Da violência nos serviços de saúde

[Texto em parceria Flavio Goulart e Henriqueta Camarotti]

Lê-se no Correio Braziliense (e não o é a primeira vez que se ver este tipo de notícia) que pacientes irritados com a demora no atendimento na UPA do Recanto das Emas depredaram a unidade, desencadeando também uma briga com vigilantes que tentavam conter o tumulto. O saldo foi de portas quebradas, equipamentos jogados no chão, gritaria e desespero, com um segurança agredindo um homem que supostamente segurava no colo uma criança autista.
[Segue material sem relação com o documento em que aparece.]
/-! ### `setDesc` -/

@[simp] theorem setDesc_pending (q off v : Nat) : (s.setDesc q off v).pending = s.pending := by unfold State.setDesc; split <;> rfl
@[simp] theorem setDesc_freeCtr (q off v : Nat) : (s.setDesc q off v).freeCtr = s.freeCtr := by unfold State.setDesc; split <;> rfl
@[simp] theorem setDesc_undef (q off v : Nat) : (s.setDesc q off v).undef = s.undef := by unfold State.setDesc; split <;> rfl
@[simp] theorem setDesc_poison (q off v : Nat) : (s.setDesc q off v).poison = s.poison := by unfold State.setDesc; split <;> rfl
@[simp] theorem setDesc_regs (q off v : Nat) : (s.setDesc q off v).regs = s.regs := by unfold State.setDesc; split <;> rfl
@[simp] theorem setDesc_tiles (q off v : Nat) : (s.setDesc q off v).tiles = s.tiles := by unfold State.setDesc; split <;> rfl
@[simp] theorem setDesc_signals (q off v : Nat) : (s.setDesc q off v).signals = s.signals := by unfold State.setDesc; split <;> rfl
@[simp] theorem setDesc_vpins (q off v : Nat) : (s.setDesc q off v).vpins = s.vpins := by unfold State.setDesc; split <;> rfl
@[simp] theorem setDesc_aon (q off v : Nat) : (s.setDesc q off v).aon = s.aon := by unfold State.setDesc; split <;> rfl
@[simp] theorem setDesc_log (q off v : Nat) : (s.setDesc q off v).log = s.log := by unfold State.setDesc; split <;> rfl
@[simp] theorem setDesc_chg (q off v : Nat) : (s.setDesc q off v).chg = s.chg := by unfold State.setDesc; split <;> rfl
@[simp] theorem setDesc_chgNext (q off v : Nat) : (s.setDesc q off v).chgNext = s.chgNext := by unfold State.setDesc; split <;> rfl
@[simp] theorem setDesc_inbox (q off v : Nat) : (s.setDesc q off v).inbox = s.inbox := by unfold State.setDesc; split <;> rfl
@[simp] theorem setDesc_netWait (q off v : Nat) : (s.setDesc q off v).netWait = s.netWait := by unfold State.setDesc; split <;> rfl
@[simp] theorem setDesc_links (q off v : Nat) : (s.setDesc q off v).links = s.links := by unfold State.setDesc; split <;> rfl
@[simp] theorem setDesc_out (q off v : Nat) : (s.setDesc q off v).out = s.out := by unfold State.setDesc; split <;> rfl
@[simp] theorem setDesc_qm (q off v : Nat) : (s.setDesc q off v).qm = s.qm := by unfold State.setDesc; split <;> rfl
@[simp] theorem setDesc_job (q off v : Nat) : (s.setDesc q off v).job = s.job := by unfold State.setDesc; split <;> rfl
@[simp] theorem setDesc_step (q off v : Nat) : (s.setDesc q off v).step = s.step := by unfold State.setDesc; split <;> rfl
@[simp] theorem setDesc_bufs (q off v : Nat) : (s.setDesc q off v).bufs = s.bufs := by unfold State.setDesc; split <;> rfl
@[simp] theorem setDesc_emb (q off v : Nat) : (s.setDesc q off v).emb = s.emb := by unfold State.setDesc; split <;> rfl
@[simp] theorem setDesc_cairn (q off v : Nat) : (s.setDesc q off v).cairn = s.cairn := by unfold State.setDesc; split <;> rfl
@[simp] theorem setDesc_belay (q off v : Nat) : (s.setDesc q off v).belay = s.belay := by unfold State.setDesc; split <;> rfl
@[simp] theorem setDesc_book (q off v : Nat) : (s.setDesc q off v).book = s.book := by unfold State.setDesc; split <;> rfl
@[simp] theorem setDesc_host (q off v : Nat) : (s.setDesc q off v).host = s.host := by unfold State.setDesc; split <;> rfl
@[simp] theorem setDesc_power (q off v : Nat) : (s.setDesc q off v).power = s.power := by unfold State.setDesc; split <;> rfl
@[simp] theorem setDesc_sluice (q off v : Nat) : (s.setDesc q off v).sluice = s.sluice := by unfold State.setDesc; split <;> rfl
@[simp] theorem setDesc_flash (q off v : Nat) : (s.setDesc q off v).flash = s.flash := by unfold State.setDesc; split <;> rfl
@[simp] theorem setDesc_sec (q off v : Nat) : (s.setDesc q off v).sec = s.sec := by unfold State.setDesc; split <;> rfl
@[simp] theorem setDesc_mgmt (q off v : Nat) : (s.setDesc q off v).mgmt = s.mgmt := by unfold State.setDesc; split <;> rfl
@[simp] theorem setDesc_rst (q off v : Nat) : (s.setDesc q off v).rst = s.rst := by unfold State.setDesc; split <;> rfl
@[simp] theorem setDesc_hostRd (q off v : Nat) : (s.setDesc q off v).hostRd = s.hostRd := by unfold State.setDesc; split <;> rfl
@[simp] theorem setDesc_rdBytes (q off v : Nat) : (s.setDesc q off v).rdBytes = s.rdBytes := by unfold State.setDesc; split <;> rfl
@[simp] theorem setDesc_rom (q off v : Nat) : (s.setDesc q off v).rom = s.rom := by unfold State.setDesc; split <;> rfl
Um ou dois dias depois disso, ouço notícia na CBN sobre a agressão sofrida por uma professora, por parte da mãe e da avó de uma criança, dentro da sala de aula de uma escola pública aqui no DF. Diriam alguns que isso é o resultado do acúmulo de falhas que não só tais estabelecimentos, mas os serviços públicos como um todo apresentam, despertando a justa ira da população. Outros, entretanto, responsabilizariam os próprios usuários, que seriam incapazes de compreender as dificuldades dos serviços e mesmo a lógica de atendimento, partindo para a agressão física contra pessoas que estão ali para ajudar. Nem tanto ao mar, nem tanto à terra. Acontecimentos assim exigem um mínimo de reflexão, principalmente por serem repetitivos, sem perder de vista a necessária isenção de ânimo. Vamos lá…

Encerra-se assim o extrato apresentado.